BY FRANCESCA LEWIS
I am always trying to crowbar a queer feminist reading into every morsel of popular culture I consume. Imagine my surprise when I decided to turn my lens on new Netflix series “Orange is the New Black”, only to find that my trusty crowbar was no good here. There are many reasons I feel that way: Not only is the show populated by women, it is also about women. Never has a show passed the Bechdel Test with such monumental flying colors. The only other example that comes to mind, Showtime’s “The L Word,” mainly passes on a technicality – there are very few men in the lesbian utopia that is fictionalized gay LA. What’s interesting about OITNB is that there are many male characters and many women who like men. However, the majority of conversations between these women are focused on their identities, their hopes, their fears and, most significantly, their relationships. The show puts female camaraderie at front and center, which is refreshing and, hopefully, precedent setting.

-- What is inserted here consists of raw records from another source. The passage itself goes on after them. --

/-! ## Decoding: a word of every instruction, written out -/

theorem test_decode_csClr : decode (cmd 0b0000_00000000#12) = .ok .csClr := by decide
theorem test_decode_csClr_ignores_operand : decode (cmd 0b0000_11111111#12) = .ok .csClr := by decide
theorem test_decode_csAdd : decode (cmd 0b0001_01011010#12) = .ok (.csAdd 0x5A#8) := by decide
theorem test_decode_csGet : decode (cmd 0b0010_00000000#12) = .ok .csGet := by decide
theorem test_decode_csVfy : decode (cmd 0b0011_00001011#12) = .ok (.csVfy 0x0B#8) := by decide
theorem test_decode_cidPack : decode (.command 0b0100_00000000#12 0#32 cid1 []) = .ok (.cidPack cid1) := by decide
theorem test_decode_cidUnpack :
    decode (.command 0b0101_00000000#12 0x0C603212#32 .zero []) = .ok (.cidUnpack 0x0C603212#32) := by decide
theorem test_decode_txEnc : decode (.command 0b1000_00000010#12 0#32 .zero [0x64#8]) = .ok (.txEnc 0x02#8 [0x64#8]) := by decide
theorem test_decode_rxPush : decode (cmd 0b1100_10100101#12) = .ok (.rxPush 0xA5#8) := by decide
theorem test_decode_rxFlush : decode (cmd 0b1101_00000000#12) = .ok .rxFlush := by decide
theorem test_decode_sfLedsCtrl :
    decode (.frame 0b01011010_00000111_00000001#24 [1#8, 2#8, 3#8, 4#8, 5#8]) = .ok (.sfLedsCtrl 0x07#8 [1#8, 2#8, 3#8, 4#8, 5#8]) := by decide
theorem test_decode_sfSysStatus : decode (.frame 0b01011010_00000010_00000010#24 []) = .ok (.sfSysStatus 0x02#8 []) := by decide
theorem test_decode_sfBatStatus : decode (.frame 0b01011010_00000010_00000011#24 []) = .ok (.sfBatStatus 0x02#8 []) := by decide
theorem test_decode_sfModuleQuery : decode (.frame 0b01011010_00000010_00000100#24 []) = .ok (.sfModuleQuery 0x02#8 []) := by decide
theorem test_decode_sfModuleCtrl : decode (.frame 0b01011010_00000010_00000110#24 []) = .ok (.sfModuleCtrl 0x02#8 []) := by decide
theorem test_decode_sfIrCtrl : decode (.frame 0b01011010_00000010_00000111#24 []) = .ok (.sfIrCtrl 0x02#8 []) := by decide
theorem test_decode_sfCurrentQuery : decode (.frame 0b01011010_00000010_00001010#24 []) = .ok (.sfCurrentQuery 0x02#8 []) := by decide
theorem test_decode_sfVersionQuery : decode (.frame 0b01011010_00000010_00001110#24 []) = .ok (.sfVersionQuery 0x02#8 []) := by decide
theorem test_decode_sfUnknown :
    decode (.frame 0b01011010_00000011_00000101#24 [0xAA#8]) = .ok (.sfUnknown 0x03#8 0x05#8 [0xAA#8]) := by decide
theorem test_decode_reserved_op : decode (cmd 0b0110_00000000#12) = .error (.reservedOp 0x6#4) := by decide
theorem test_decode_no_head : decode (.frame 0xA50202#24 []) = .error (.noHead 0xA5#8) := by decide
theorem test_table_word_op : decodeTableWord 8 0x1 = some (.csAdd 0x00#8) := by decide
theorem test_table_word_sf : decodeTableWord 24 0x5A0305 = some (.sfUnknown 0x03#8 0x05#8 [0x00#8]) := by decide

/-! ## One step of each instruction -/

/-- CS23. -/
theorem test_csClr : step (issued 0x11#8 [0x5A#8] 0x000#12) = .next (st 0x00#8 [0x5A#8]) := by rfl
/-- CS20: `F0 + 20` wraps to `10`. -/
theorem test_csAdd_wraps : step (issued 0xF0#8 [] 0x120#12) = .next (st 0x10#8 []) := by rfl
/-- CS21: reading does not clear. -/
theorem test_csGet : step (issued 0x11#8 [] 0x200#12) = .next ((st 0x11#8 []).give (.r8 0x11#8)) := by rfl
/-- CS22. -/
theorem test_csVfy_match : step (issued 0x11#8 [] 0x311#12) = .next ((st 0x11#8 []).give (.r1 true)) := by rfl
theorem test_csVfy_mismatch : step (issued 0x11#8 [] 0x310#12) = .next ((st 0x11#8 []).give (.r1 false)) := by rfl
/-- CS9, CS11. -/
theorem test_checksum_cs9 : checksum [0x12#8, 0x34#8, 0x56#8, 0x78#8] = 0x14#8 := by decide
theorem test_checksum_cs11 : checksum [0x11#8, 0x1F#8] = 0x30#8 := by decide

/-- CID1, CID4. -/
theorem test_cidPack_cid1 : exec (.cidPack cid1) (st 0#8 []) = .next ((st 0#8 []).give (.rw 0x0C603212#32)) := by rfl
theorem test_cidPack_cid4 : exec (.cidPack cid4) (st 0#8 []) = .next ((st 0#8 []).give (.rw 0x0C603212#32)) := by rfl
/-- CIDU9: an arbitrary word; its source address F5 is outside the range, `us_unit` is computed all the same. -/
theorem test_cidUnpack_cidu9 : exec (.cidUnpack 0xDEADBEEF#32) (st 0#8 []) =
    .next ((st 0#8 []).give (.unpacked ⟨⟨0xEF#32, 0xE#32, 1#32, 0x6D#32, 0xF5#32, 6#32⟩, false, false, 5#4⟩)) := by rfl
/-- CIDU7: the highest ultrasonic address. -/
theorem test_cidUnpack_cidu7 : exec (.cidUnpack 0x0DE01201#32) (st 0#8 []) =
    .next ((st 0#8 []).give (.unpacked ⟨⟨0x01#32, 0x2#32, 1#32, 0x00#32, 0x6F#32, 0#32⟩, false, true, 0xF#4⟩)) := by rfl

/-- TX5: the checksum wraps. -/
theorem test_txEnc_tx5 : exec (.txEnc 0x0A#8 [0xFF#8, 0xFF#8]) (st 0#8 []) =
    .next ((st 0#8 []).give (.txo [0x5A#8, 0x04#8, 0x0A#8, 0xFF#8, 0xFF#8, 0x08#8, 0xA5#8])) := by rfl
/-- TX12: one byte over `MAX_PAYLOAD`. -/
theorem test_txEnc_tx12 : txResult 0x01#8 (List.replicate 252 0#8) = .events [.txTooLong 252] := by decide +kernel
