-- ==== Sys2Proof/Config.lean ====
section
/-! DEFINITION. The implementation parameters of the block (spec 00_scope.md R6), their validity (R7), and the
reference instantiation the spec uses for its numbers (95_test_vectors.md Parts 1 and 4). -/

namespace Sys2Proof

/-- The three device kinds (R1). -/
inductive Kind where
  | via
  | acia
  | pia
  deriving DecidableEq, Repr

/-- `WIN[d]`: the size of a device's register window in bytes, fixed by its kind (R6). -/
def Kind.window : Kind → Nat
  | .via => 16
  | .acia => 4
  | .pia => 4

/-- `VIA_TIMER_MODE`: which reading of the timer tick is modelled (R6, R141). `quirk` is normative. -/
inductive TimerMode where
  | quirk
  | wrap
  deriving DecidableEq, Repr

/-- A serial frame shape (R47): after a control write the data bits are 5 to 8 and the stop bits 1 or 2; after
reset both are 0. -/
structure Frame where
  dataBits : Nat
  stopBits : Nat
  parityEn : Bool
  parityEven : Bool
  deriving DecidableEq, Repr

/-- The parameters of one device: `KIND[d]`, `BASE[d]` and, for a VIA, `VIA_PIN_INIT[d]` (R6). The pin levels of
an entry that is no VIA are read by nothing. -/
structure DeviceConfig where
  kind : Kind
  base : Nat
  pinInitA : Byte
  pinInitB : Byte
  deriving DecidableEq, Repr

/-- The parameters of the block (R6). They are fixed before the first host operation and never change. -/
structure Config where
  /-- One entry per device; `NDEV` is their number. -/
  devices : List DeviceConfig
  /-- `CLOCK_HZ`, ticks per second. -/
  clockHz : Nat
  /-- `BAUD_TABLE[0 .. 15]`; an entry may be 0 or negative. -/
  baudTable : Vector Int 16
  /-- `FORMAT_TABLE[0 .. 7]`; `none` is an unrecognised format code. -/
  formatTable : Vector (Option Frame) 8
  /-- `MAX_TICKS`. -/
  maxTicks : Nat
  timerMode : TimerMode
  deriving DecidableEq, Repr

/-- `NDEV` (R6). -/
def Config.ndev (c : Config) : Nat := c.devices.length

/-- `KIND[0 .. NDEV-1]` (R6). -/
def Config.kinds (c : Config) : List Kind := c.devices.map DeviceConfig.kind

/-- The frame shapes `FORMAT_TABLE` may hold: data bits 5 to 8, stop bits 1 or 2 (R6). -/
def Frame.inRange (f : Frame) : Bool :=
  decide (5 ≤ f.dataBits ∧ f.dataBits ≤ 8 ∧ 1 ≤ f.stopBits ∧ f.stopBits ≤ 2)

/-- An entry of `FORMAT_TABLE` that R6 allows: unrecognised, or a frame in range. -/
def formatEntryOk : Option Frame → Bool
  | none => true
  | some f => f.inRange

/-- The windows of two devices share no address (R7). -/
def DeviceConfig.disjoint (a b : DeviceConfig) : Bool :=
  decide (a.base + a.kind.window ≤ b.base ∨ b.base + b.kind.window ≤ a.base)

/-- No two windows of the list overlap (R7). -/
def windowsDisjoint : List DeviceConfig → Bool
  | [] => true
  | a :: rest => rest.all a.disjoint && windowsDisjoint rest

/-- The configurations the block has a behaviour for (R6, R7): 1 to 256 devices, windows that do not overlap,
frames in range, a positive `MAX_TICKS`. DEDUCED (log entry 15). -/
def Config.valid (c : Config) : Bool :=
  decide (1 ≤ c.ndev) && decide (c.ndev ≤ 256) && windowsDisjoint c.devices &&
    c.formatTable.toList.all formatEntryOk && decide (1 ≤ c.maxTicks)

/-- `REFCFG` with the three devices of the spec's programs (95_test_vectors.md Parts 1 and 4): the spec's own
instantiation of the open parameters, used by `State.reset` and by tests. DESIGN CHOICE (log entries 2 and 3): the
spec leaves these parameters open, the bases and the pin levels among them. -/
def Config.reference : Config where
  devices := [⟨.via, 0x0000, 0x00, 0x00⟩, ⟨.acia, 0x0010, 0x00, 0x00⟩, ⟨.pia, 0x0014, 0x00, 0x00⟩]
  clockHz := 1000000
  baudTable := #v[300, 600, 1200, 2400, 4800, 9600, 19200, 38400, 50, 75, 110, 150, 0, -1, 1000000, 2000000]
  formatTable := #v[some ⟨8, 1, false, false⟩, some ⟨7, 1, true, true⟩, some ⟨7, 2, true, false⟩,
    some ⟨8, 2, false, false⟩, some ⟨8, 1, true, true⟩, some ⟨5, 1, false, false⟩, none, none]
  maxTicks := 2147483647
  timerMode := .quirk

end Sys2Proof
end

To say that the show contains a lot of diversity is a laughable understatement up there with “Ellen is funny” and “Portia is beautiful.” Television has come a long way (at least on cable) in terms of diversity, with Showtime’s “Homeland” featuring a woman with a mental health condition as its extremely competent protagonist and HBO’s “True Blood” consistently making sure at least three persons of color are in the main cast of every season. OITNB, however, takes diversity to a new level. Its large ensemble cast has a varied list of ethnic and cultural backgrounds, reminding us that there are many different manifestations of “black”, “white” or “Hispanic”, as well as a number of sexually fluid and queer characters, similarly diverse in their representation. It is also the first high profile show to feature a trans woman played by an actual trans woman, a milestone that feels woefully overdue. Not to mention the show’s reflection of every different economical background imaginable.